Reach – the Crane King. Even I can’t trespass on his territory. I swear I could feel his metal-strutted fingers stretching out to claim me as I turned to run.
I found the trail again easily enough. The dead boy made it hard to miss. He lay tangled across the tracks under a burnt-out signal box. Judging by his size, he’d been about fifteen, maybe only a few months younger than me, but the damage to his face made it hard to be sure: the dried-out skin was cracked and blackened, and empty sockets gaped where the eyeballs had boiled away. Only the metal spraycan in his right hand had survived the voltage intact.
It wasn’t the body that made me hesitate – sad to say, I’ve seen uglier corpses. It was the bloody wheel-print bisecting the boy’s chest, at right angles to the rails, running across the tracks. For a moment I struggled to make sense of it. Then I saw the hole smashed through the bricks in the viaduct wall and a prickle of disbelief ran up the back of my neck.

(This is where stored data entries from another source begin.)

-- ==== Sys2Proof/Laws/Demod.lean ====
section
/-! SUPPORT. Laws/Demod.lean: what the demodulator and the block decoder can do. -/

namespace Sys2Proof.Machine

theorem demodBits_length_pos (b : Bool) (y : Sym) : 0 < (demodBits b y).length := by
  cases b <;> cases y <;> decide

theorem demodBits_length_le (b : Bool) (y : Sym) : (demodBits b y).length ≤ 2 := by
  cases b <;> cases y <;> decide

/-- A gap end found is a symbol 1 among the symbols searched. -/
theorem gapScan_some (sym : Memory 8) (minGap fuel i zeros e : Nat) (h : gapScan sym minGap fuel i zeros = some e) :
    i ≤ e ∧ e < i + fuel ∧ sym.symAt e = .s1 := by
  induction fuel generalizing i zeros with
  | zero => simp [gapScan] at h
  | succ fuel ih =>
    rw [gapScan] at h
    split at h
    · rename_i hc
      obtain rfl : i = e := by simpa using h
      exact ⟨le_refl _, by omega, hc.1⟩
    · obtain ⟨h1, h2, h3⟩ := ih _ _ h
      exact ⟨by omega, by omega, h3⟩

theorem State.gapLocate_some (s : State) (start e : Nat) (h : s.gapLocate start = some e) :
    start ≤ e ∧ e < s.symLen.toNat ∧ s.mem.sym.symAt e = .s1 := by
  obtain ⟨h1, h2, h3⟩ := gapScan_some _ _ _ _ _ _ h
  exact ⟨h1, by omega, h3⟩

/-- What `appendBits` leaves: BIN written, OUT_BIT moved, nothing else; the bits stand from bit OUT_BIT on, without a
wrap, and every other bit of BIN reads as before. -/
theorem appendBits_spec (bits : List Bool) (s : State) :
    ∃ bin : Memory 8, appendBits bits s = { s.setBin bin with outBit := word32 (s.outBit.toNat + bits.length) } ∧
      ∀ j, bin.readBit j = if s.outBit.toNat ≤ j ∧ j < s.outBit.toNat + bits.length then
        bits.getD (j - s.outBit.toNat) false else s.mem.bin.readBit j :=
  ⟨_, rfl, Memory.readBit_writeBits _ _ _⟩

/-- `decodeBits` keeps the canonical form and the capacity, and writes only the region of the block. -/
theorem decodeBits_keeps (sym : Memory 8) (base total fuel i nb : Nat) (prev : Bool) (bin : Memory 8)
    (hnb : nb ≤ total) :
    (bin.wf → (decodeBits sym base total fuel i nb prev bin).1.wf) ∧
      (∀ cap, base + total ≤ cap * 8 → bin.below cap → (decodeBits sym base total fuel i nb prev bin).1.below cap) ∧
      ∀ j, (j < base ∨ base + total ≤ j) →
        (decodeBits sym base total fuel i nb prev bin).1.readBit j = bin.readBit j := by
  induction fuel generalizing i nb prev bin with
  | zero =>
    rw [decodeBits]
    split <;> exact ⟨id, fun _ _ => id, fun _ _ => rfl⟩
  | succ fuel ih =>
    rw [decodeBits]
    split
    · rename_i hlt
      have hlen : ((demodBits prev (sym.symAt i)).take (total - nb)).length ≤ total - nb := by
        rw [List.length_take]
        omega
      obtain ⟨h1, h2, h3⟩ := ih (i + 1) (nb + ((demodBits prev (sym.symAt i)).take (total - nb)).length)
        (demodPrev prev (sym.symAt i)) (bin.writeBits (base + nb) ((demodBits prev (sym.symAt i)).take (total - nb)))
        (by omega)
      refine ⟨fun h => h1 (Memory.wf_writeBits _ _ _ h),
        fun cap hc h => h2 cap hc (Memory.below_writeBits _ _ _ _ h (by omega)), fun j hj => ?_⟩
      rw [h3 j hj, Memory.readBit_writeBits, if_neg (by omega)]
    · exact ⟨id, fun _ _ => id, fun _ _ => rfl⟩

/-- Where `decodeBits` finds all bits, the index it gives lies behind the first symbol and within the symbols given. -/
theorem decodeBits_some (sym : Memory 8) (base total fuel i nb : Nat) (prev : Bool) (bin bin1 : Memory 8) (j : Nat)
    (h : decodeBits sym base total fuel i nb prev bin = (bin1, some j)) :
    i ≤ j ∧ j ≤ i + fuel ∧ (nb < total → i < j) := by
  induction fuel generalizing i nb prev bin with
  | zero =>
    rw [decodeBits] at h
    split at h
    · simp at h
    · obtain ⟨-, h2⟩ := Prod.mk.inj h
      obtain rfl : i = j := by simpa using h2
      exact ⟨le_refl _, by omega, fun hlt => by omega⟩
  | succ fuel ih =>
    rw [decodeBits] at h
    split at h
    · obtain ⟨h1, h2, -⟩ := ih _ _ _ _ h
      exact ⟨by omega, by omega, fun _ => by omega⟩
    · obtain ⟨-, h2⟩ := Prod.mk.inj h
      obtain rfl : i = j := by simpa using h2
      exact ⟨le_refl _, by omega, fun hlt => by omega⟩

/-- What `checkBlock` leaves: IN_CUR past the block; OUT_CUR, BIN and the queue as its rules say. -/
theorem checkBlock_cases (t : Byte) (n e i : Nat) (s : State) :
    (∃ r : DiagRecord, r.code = codeByte .blockTypeMismatch ∧
      checkBlock t n e i s = ({ s.pushDiag r with inCur := word32 i },
        ⟨.blockTypeMismatch, (s.mem.bin.read s.outCur.toNat).toNat⟩)) ∨
    checkBlock t n e i s = ({ s.setBin (s.mem.bin.zeroN (s.outCur.toNat + n) 2) with
        inCur := word32 i, outCur := word32 (s.outCur.toNat + n) }, ⟨.ok, 0⟩) ∨
    (∃ (r : DiagRecord) (c : Nat), r.code = codeByte .badCrc ∧
      checkBlock t n e i s = ({ (s.pushDiag r).setBin (s.mem.bin.zeroN (s.outCur.toNat + n) 2) with
        inCur := word32 i, outCur := word32 (s.outCur.toNat + n) }, ⟨.badCrc, c⟩)) := by
  unfold checkBlock
  dsimp only
  split
  · exact .inl ⟨_, rfl, rfl⟩
  · by_cases hr : crcResidual s.conf (s.mem.bin.readN s.outCur.toNat (n + 2)) ≠ 0
    · rw [if_pos hr, if_pos hr]
      exact .inr (.inr ⟨_, _, rfl, rfl⟩)
    · rw [if_neg hr, if_neg hr]
      exact .inr (.inl rfl)

/-- Everything `decodeBlock` can do: no gap; no room; the capture ends inside the block; or the block is decoded into
its region and checked. -/
theorem decodeBlock_cases (t : Byte) (n : Nat) (s : State) :
    (s.gapLocate s.inCur.toNat = none ∧ decodeBlock t n s = (s, ⟨.gapNotFound, 0⟩)) ∨
    (∃ e, s.gapLocate s.inCur.toNat = some e ∧ s.dstCap.toNat < s.outCur.toNat + n + 2 ∧
      decodeBlock t n s = ({ s with gapEnd := word32 e },
        ⟨.capacityExceeded, s.outCur.toNat + n + 2 - s.dstCap.toNat⟩)) ∨
    (∃ e bin, s.gapLocate s.inCur.toNat = some e ∧ s.outCur.toNat + n + 2 ≤ s.dstCap.toNat ∧
      decodeBits s.mem.sym (s.outCur.toNat * 8) ((n + 2) * 8) (s.symLen.toNat - (e + 1)) (e + 1) 0 true
        (s.mem.bin.zeroN s.outCur.toNat (n + 2)) = (bin, none) ∧
      decodeBlock t n s = ({ s with gapEnd := word32 e }.setBin bin, ⟨.endOfCapture, 0⟩)) ∨
    (∃ e bin i, s.gapLocate s.inCur.toNat = some e ∧ s.outCur.toNat + n + 2 ≤ s.dstCap.toNat ∧
      decodeBits s.mem.sym (s.outCur.toNat * 8) ((n + 2) * 8) (s.symLen.toNat - (e + 1)) (e + 1) 0 true
        (s.mem.bin.zeroN s.outCur.toNat (n + 2)) = (bin, some i) ∧ e + 1 < i ∧ i ≤ s.symLen.toNat ∧
      decodeBlock t n s = checkBlock t n e i ({ s with gapEnd := word32 e }.setBin bin)) := by
  unfold decodeBlock
  cases hg : s.gapLocate s.inCur.toNat with
  | none => exact .inl ⟨rfl, rfl⟩
  | some e =>
    right
    obtain ⟨-, he, -⟩ := s.gapLocate_some _ _ hg
    dsimp only
    by_cases hc : s.dstCap.toNat < s.outCur.toNat + n + 2
    · rw [if_pos hc]
      exact .inl ⟨e, rfl, hc, rfl⟩
    · right
      rw [if_neg hc]
      cases hd : decodeBits s.mem.sym (s.outCur.toNat * 8) ((n + 2) * 8) (s.symLen.toNat - (e + 1)) (e + 1) 0 true
        (s.mem.bin.zeroN s.outCur.toNat (n + 2)) with
      | mk bin o =>
        cases o with
        | none => exact .inl ⟨e, bin, rfl, by omega, hd, rfl⟩
        | some i =>
          obtain ⟨h1, h2, h3⟩ := decodeBits_some _ _ _ _ _ _ _ _ _ _ hd
          exact .inr ⟨e, bin, i, rfl, by omega, hd, h3 (by omega), by omega, rfl⟩

/-- What `decodeBlock` leaves alone: everything but IN_CUR, OUT_CUR, GAP_END, BIN and the queue. -/
theorem decodeBlock_frame (t : Byte) (n : Nat) (s : State) :
    (decodeBlock t n s).1 = { s with
      inCur := (decodeBlock t n s).1.inCur, outCur := (decodeBlock t n s).1.outCur
      gapEnd := (decodeBlock t n s).1.gapEnd, diagQ := (decodeBlock t n s).1.diagQ
      mem := { s.mem with bin := (decodeBlock t n s).1.mem.bin } } := by
  rcases decodeBlock_cases t n s with ⟨-, h⟩ | ⟨e, -, -, h⟩ | ⟨e, bin, -, -, -, h⟩ | ⟨e, bin, i, -, -, -, -, -, h⟩
  · rw [h]
  · rw [h]
  · rw [h]
    rfl
  · rw [h]
    rcases checkBlock_cases t n e i ({ s with gapEnd := word32 e }.setBin bin) with ⟨r, -, hk⟩ | hk | ⟨r, c, -, hk⟩ <;>
      · rw [hk]
        rfl

/-- What decoding leaves: BIN canonical and within a capacity that holds DST_CAP, the queue within DIAG_CAP with codes
that can be queued. -/
structure DecodeKeeps (s t : State) : Prop where
  wf : s.mem.bin.wf → t.mem.bin.wf
  below : ∀ cap, s.dstCap.toNat ≤ cap → s.mem.bin.below cap → t.mem.bin.below cap
  room : s.diagQ.length ≤ s.cfg.diagCap → t.diagQ.length ≤ s.cfg.diagCap
  codes : ∀ r ∈ t.diagQ, r ∈ s.diagQ ∨ r.code.toNat ∈ queuedCodes

theorem DecodeKeeps.trans {s t u : State} (h1 : DecodeKeeps s t) (h2 : DecodeKeeps t u) (hd : t.dstCap = s.dstCap)
    (hc : t.cfg = s.cfg) : DecodeKeeps s u := by
  refine ⟨fun h => h2.wf (h1.wf h), fun cap hcap h => h2.below cap (by rw [hd]; exact hcap) (h1.below cap hcap h),
    fun h => ?_, fun r hr => ?_⟩
  · have h3 := h2.room
    rw [hc] at h3
    exact h3 (h1.room h)
  · rcases h2.codes r hr with hr | hr
    · exact h1.codes r hr
    · exact .inr hr

theorem DecodeKeeps.refl (s : State) : DecodeKeeps s s := ⟨id, fun _ _ => id, id, fun _ => .inl⟩

theorem DecodeKeeps.ofQueue {s t : State} (h : OnlyQueues s t) : DecodeKeeps s t := by
  have hm : t.mem = s.mem := by rw [h.frame]
  exact ⟨by rw [hm]; exact id, by rw [hm]; exact fun _ _ => id, h.room, h.codes⟩

theorem checkBlock_keeps (t : Byte) (n e i : Nat) (s : State) : DecodeKeeps s (checkBlock t n e i s).1 := by
  rcases checkBlock_cases t n e i s with ⟨r, hr, hk⟩ | hk | ⟨r, c, hr, hk⟩ <;> rw [hk]
  · have q := s.pushDiag_onlyQueues r (by rw [hr]; decide)
    exact ⟨id, fun _ _ => id, q.room, q.codes⟩
  · exact ⟨Memory.wf_zeroN _ _ _, fun cap _ => Memory.below_zeroN _ _ _ _, id, fun _ => .inl⟩
  · have q := s.pushDiag_onlyQueues r (by rw [hr]; decide)
    exact ⟨Memory.wf_zeroN _ _ _, fun cap _ => Memory.below_zeroN _ _ _ _, q.room, q.codes⟩

theorem decodeBlock_keeps (t : Byte) (n : Nat) (s : State) : DecodeKeeps s (decodeBlock t n s).1 := by
  have hb : ∀ (e : Nat) (bin : Memory 8) (o : Option Nat), s.outCur.toNat + n + 2 ≤ s.dstCap.toNat →
      decodeBits s.mem.sym (s.outCur.toNat * 8) ((n + 2) * 8) (s.symLen.toNat - (e + 1)) (e + 1) 0 true
        (s.mem.bin.zeroN s.outCur.toNat (n + 2)) = (bin, o) →
      DecodeKeeps s ({ s with gapEnd := word32 e }.setBin bin) := by
    intro e bin o ho h
    have k := decodeBits_keeps s.mem.sym (s.outCur.toNat * 8) ((n + 2) * 8) (s.symLen.toNat - (e + 1)) (e + 1) 0 true
      (s.mem.bin.zeroN s.outCur.toNat (n + 2)) (by omega)
    rw [h] at k
    exact ⟨fun hw => k.1 (Memory.wf_zeroN _ _ _ hw),
      fun cap hc hl => k.2.1 cap (by omega) (Memory.below_zeroN _ _ _ _ hl), id, fun _ => .inl⟩
  rcases decodeBlock_cases t n s with ⟨-, h⟩ | ⟨e, -, -, h⟩ | ⟨e, bin, -, ho, hd, h⟩ | ⟨e, bin, i, -, ho, hd, -, -, h⟩ <;>
    rw [h]
  · exact .refl s
  · exact ⟨id, fun _ _ => id, id, fun _ => .inl⟩
  · exact hb e bin none ho hd
  · exact (hb e bin (some i) ho hd).trans (checkBlock_keeps _ _ _ _ _) rfl rfl

/-- What `decodeBlock` does not change. -/
theorem decodeBlock_same (t : Byte) (n : Nat) (s : State) :
    (decodeBlock t n s).1.dstCap = s.dstCap ∧ (decodeBlock t n s).1.cfg = s.cfg ∧
      (decodeBlock t n s).1.symLen = s.symLen ∧ (decodeBlock t n s).1.mem.sym = s.mem.sym ∧
      (decodeBlock t n s).1.conf = s.conf ∧ (decodeBlock t n s).1.nblocks = s.nblocks := by
  rw [decodeBlock_frame t n s]
  exact ⟨rfl, rfl, rfl, rfl, rfl, rfl⟩

/-- A block tried moves IN_CUR forward within the capture (spec/41_demod.md rule R175); where it ends otherwise IN_CUR
stays. -/
theorem decodeBlock_progress (t : Byte) (n : Nat) (s : State) :
    ((decodeBlock t n s).2.code ∈ [ResultCode.ok, .badCrc, .blockTypeMismatch] ∧
      s.inCur.toNat < (decodeBlock t n s).1.inCur.toNat ∧ (decodeBlock t n s).1.inCur.toNat ≤ s.symLen.toNat) ∨
    ((decodeBlock t n s).2.code ∈ [ResultCode.gapNotFound, .capacityExceeded, .endOfCapture] ∧
      (decodeBlock t n s).1.inCur = s.inCur) := by
  rcases decodeBlock_cases t n s with ⟨-, h⟩ | ⟨e, -, -, h⟩ | ⟨e, bin, -, -, -, h⟩ | ⟨e, bin, i, hg, -, -, h1, h2, h⟩
  · exact .inr (by rw [h]; simp)
  · exact .inr (by rw [h]; simp)
  · exact .inr (by rw [h]; simp)
  · left
    obtain ⟨h3, -, -⟩ := s.gapLocate_some _ _ hg
    have hi : (word32 i).toNat = i := word32_toNat_of_lt i (lt_of_le_of_lt h2 s.symLen.isLt)
    rw [h]
    rcases checkBlock_cases t n e i ({ s with gapEnd := word32 e }.setBin bin) with ⟨r, -, hk⟩ | hk | ⟨r, c, -, hk⟩ <;>
      · rw [hk]
        dsimp only
        rw [hi]
        exact ⟨by decide, by omega, h2⟩

/-- What the loop of DECSEQ leaves: the cursors, GAP_END, NBLOCKS, BIN and the queue can differ, nothing else; it ends
with GapNotFound, EndOfCapture or CapacityExceeded (spec/41_demod.md rule R175). -/
theorem decodeSequence_keeps (fuel : Nat) (stage : Stage) (size : Nat) (s : State) :
    (decodeSequence fuel stage size s).1 = { s with
      inCur := (decodeSequence fuel stage size s).1.inCur, outCur := (decodeSequence fuel stage size s).1.outCur
      gapEnd := (decodeSequence fuel stage size s).1.gapEnd, diagQ := (decodeSequence fuel stage size s).1.diagQ
      nblocks := (decodeSequence fuel stage size s).1.nblocks
      mem := { s.mem with bin := (decodeSequence fuel stage size s).1.mem.bin } } ∧
    DecodeKeeps s (decodeSequence fuel stage size s).1 ∧
    (decodeSequence fuel stage size s).2.code ∈ [ResultCode.gapNotFound, .capacityExceeded, .endOfCapture] := by
  induction fuel generalizing stage size s with
  | zero => exact ⟨rfl, .refl s, by simp [decodeSequence]⟩
  | succ fuel ih =>
    rw [decodeSequence]
    dsimp only
    generalize (expectBlock size stage).1 = t
    generalize (expectBlock size stage).2 = n
    have hf := decodeBlock_frame t n s
    have hk := decodeBlock_keeps t n s
    have hp := decodeBlock_progress t n s
    obtain ⟨hd, hc, -⟩ := decodeBlock_same t n s
    generalize decodeBlock t n s = r at hf hk hp hd hc
    obtain ⟨u, e⟩ := r
    dsimp only at hf hk hp hd hc ⊢
    have counted : DecodeKeeps s { u with nblocks := word32 (u.nblocks.toNat + 1) } :=
      hk.trans ⟨id, fun _ _ => id, id, fun _ => .inl⟩ hd hc
    split
    · generalize (if stage = .header then _ else size) = size1
      obtain ⟨h1, h2, h3⟩ := ih (nextStage stage) size1 { u with nblocks := word32 (u.nblocks.toNat + 1) }
      refine ⟨?_, counted.trans h2 hd hc, h3⟩
      rw [h1, hf]
    · generalize (if stage = .header then _ else size) = size1
      obtain ⟨h1, h2, h3⟩ := ih (nextStage stage) size1 { u with nblocks := word32 (u.nblocks.toNat + 1) }
      refine ⟨?_, counted.trans h2 hd hc, h3⟩
      rw [h1, hf]
    · obtain ⟨h1, h2, h3⟩ := ih stage size u
      refine ⟨?_, hk.trans h2 hd hc, h3⟩
      rw [h1, hf]
    · rename_i n1 n2 n3
      have hn : u.nblocks = s.nblocks := by rw [hf]
      refine ⟨by dsimp only; rw [hn]; exact hf, hk, ?_⟩
      rcases hp with ⟨hp, -⟩ | ⟨hp, -⟩
      · simp only [List.mem_cons, List.not_mem_nil, or_false] at hp
        exact (hp.elim n1 (fun h => h.elim n2 n3)).elim
      · exact hp

end Sys2Proof.Machine
end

She’d escaped the railway. She’d got out.
How in Thames’ name—?
It was then that I started to doubt: if she was that powerful, would I really be able to bring her down?
Out across the city the streetlights were starting to shine as the Sodiumite dancers woke, stretching and warming their limbs to a glow inside their glass bulbs. I slid my fingers into the cracks in the brickwork and pushed myself over the edge of the viaduct, easing myself down to the pavement below. Then, nimble, in the gathering gloom, I slipped into the streets.
Now I’m waiting in a dead-end alley, listening to the steady drip of water from a rusting pipe. I calm myself, letting the tap of the water become the rhythm of my heartbeat. My stance is open, my spear ready.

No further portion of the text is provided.